Work instructions:
From the line with "let kind := field r (64 + 4 * m) 1" through the line with "num); (x.value, x.quality))", repeat the entries verbatim, both end lines included, and add nothing.

Stored data entries:
/-- CFG-2 content under a SYNC word (R320). -/
def cfg2Frame (s : State) (n sync : Nat) : List Byte :=
  let t := s.nowStamp n
  c37Frame sync (s.c (egIndex n) 0x02) t.1 t.2 (beBytes 4 (s.c (egIndex n) 0x05) ++ beBytes 2 (s.c (egIndex n) 0x06) ++
    (namedBlocks 0 (s.outBlocks n)).flatMap (s.cfg2Block n) ++ s.dataRate n)

/-- A CFG-3 name: its length and its bytes without trailing spaces. -/
def name3 (b : List Byte) : List Byte :=
  let t := (b.reverse.dropWhile (· = 0x20)).reverse
  byte t.length :: t

/-- A PMU block of CFG-3 (R320). -/
def cfg3Block (s : State) (n : Nat) (x : Nat × OutBlock) : List Byte :=
  let b := x.2
  let ft := s.c 0x5000 0x01
  let taps := s.c (egIndex n) 0x09
  let usOf := fun (k : Nat) => (roundDiv ((k * 1000000 : Nat) : Int) (max 1 ft)).toNat
  name3 (s.outName n x.1) ++ beBytes 2 b.idcode ++ beBytes 16 Config.pmuId.toNat ++ beBytes 2 (s.c (egIndex n) 0x04) ++
  beBytes 2 b.phasors ++ beBytes 2 b.analogs ++ beBytes 2 b.digitals ++
  (List.range (namesOf b - 1)).flatMap (fun i => name3 (s.outName n (x.1 + 1 + i))) ++
  (s.blockCurrents n b).flatMap (fun cur => [0, 0, if cur then 0x08 else 0x00, 0] ++
    beBytes 4 (if cur then b.iScale else b.vScale).nat ++ [0, 0, 0, 0]) ++
  (List.range b.analogs).flatMap (fun _ => beBytes 4 b.aScale.nat ++ [0, 0, 0, 0]) ++
  (List.range b.digitals).flatMap (s.digUnit n b) ++
  floatField none ++ floatField none ++ floatField none ++ [byte b.svc] ++
  beBytes 4 (usOf taps) ++ beBytes 4 (usOf ((taps - 1) / 2)) ++ fnomField b ++ s.cfgCount n

/-- The CFG-3 frames (R320): one, or several with a continuation index when the content is too long for one (log entry 44). -/
def cfg3Frames (s : State) (n : Nat) : List (List Byte) :=
  let t := s.nowStamp n
  let content := beBytes 4 (s.c (egIndex n) 0x05) ++ beBytes 2 (s.c (egIndex n) 0x06) ++
    (namedBlocks 0 (s.outBlocks n)).flatMap (s.cfg3Block n) ++ s.dataRate n
  let parts := chunks 65517 (content.length + 1) content
  (parts.zip (List.range parts.length)).map (fun x =>
    let idx := if parts.length ≤ 1 then 0 else if x.2 + 1 = parts.length then 0xFFFF else x.2 + 1
    c37Frame 0xAA52 (s.c (egIndex n) 0x02) t.1 t.2 (beBytes 2 idx ++ x.1))

/-- BAD_COMMAND: any other command word is counted. -/
def badCommand (s : State) (n cmd : Nat) : State :=
  if s.egressListens n ∧ (cmd = 0 ∨ 6 < cmd) then s.inc32 (egIndex n) 0x15 else s

/-! ## GOOSE publications (R323–R325, R329) -/

def pubRecord (s : State) (p : Nat) : List Byte := s.cElem 0x5901 0x01 p

def pubOn (s : State) (p : Nat) : Bool := (field (s.pubRecord p) 0 1).testBit 0

def goosePub (s : State) (p : Nat) : GoosePub := nth s.egr.pubs p ⟨1, 0, 0, [], [], false, false, 0, none⟩

def modPub (s : State) (p : Nat) (f : GoosePub → GoosePub) : State :=
  s.modEgr (fun e => { e with pubs := modNth e.pubs p f })

/-- The value of a publication's member: its value and quality word (R323). -/
def memberValue (s : State) (p m : Nat) : F32 × Quality :=
  let r := s.pubRecord p
  let kind := field r (64 + 4 * m) 1
  let num := field r (64 + 4 * m + 2) 2
  let e : F32 × Quality :=
    match kind with
    | 1 => (f32OfBool (s.alr.routed.testBit num), 1#16)
    | 2 => (let x := decodeEntry (s.elem 0x7003 0x02 num); (x.value, x.quality))
    | 3 => (let x := vectorEntry s.tr.latest num; (x.value, x.quality))
    | _ => (absentValue, qMake false (qSet 0#16 qABSENT))
  (e.1, e.2 ||| s.testFlag)

end State

/-- A signal is true when its value is at least 0.5; NaN is false (R345). -/
def truth (x : F32) : Bool := !x.isNaN && (F32.ofRat (1 / 2)).le x

/-- The IEC 61850 quality of a quality word (R325); bit i of the vector is bit i of the bit-string (log entry 45). -/
def qualityOut (q : Quality) : BitVec 13 :=
  let odd := qBit q qHELD || qBit q qLATE || qBit q qOVERRANGE
  BitVec.ofNat 13 (bitsOfList [!qValid q || odd, qValid q && odd, qBit q qOVERRANGE, qBit q qOVERRANGE, false, false,
    qBit q qSOURCE_ERROR, qBit q qHELD || qBit q qSTALE || qBit q qLATE, false, qBit q qSETTLING || qBit q qTIME_UNLOCKED,
    qBit q qSUBSTITUTED, qBit q qTEST])

/-- The quality word of a received IEC 61850 quality (R325). -/
def qualityIn (b : BitVec 13) (simulated : Bool) : Quality :=
  let invalid := b.getLsbD 0 && !b.getLsbD 1
  qMake true (qIf (invalid || b.getLsbD 6) qSOURCE_ERROR ||| qIf (b.getLsbD 2 || b.getLsbD 3) qOVERRANGE ||| qIf (b.getLsbD 7) qHELD |||
    qIf (b.getLsbD 9) qTIME_UNLOCKED ||| qIf (b.getLsbD 10) qSUBSTITUTED ||| qIf (b.getLsbD 11 || simulated) qTEST)

/-- A name without its padding. -/
def trimName (b : List Byte) : List Byte := (b.reverse.dropWhile (fun x => x = 0 || x = 0x20)).reverse

namespace State

/-- The members a publication samples: BOOLEAN members, then FLOAT32 members. -/
def boolMembers (s : State) (p : Nat) : List (F32 × Quality) := (List.range (field (s.pubRecord p) 13 1)).map (s.memberValue p)
def floatMembers (s : State) (p : Nat) : List (F32 × Quality) :=
  (List.range (field (s.pubRecord p) 14 1)).map (fun i => s.memberValue p (32 + i))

Output:
  let kind := field r (64 + 4 * m) 1
  let num := field r (64 + 4 * m + 2) 2
  let e : F32 × Quality :=
    match kind with
    | 1 => (f32OfBool (s.alr.routed.testBit num), 1#16)
    | 2 => (let x := decodeEntry (s.elem 0x7003 0x02 num); (x.value, x.quality))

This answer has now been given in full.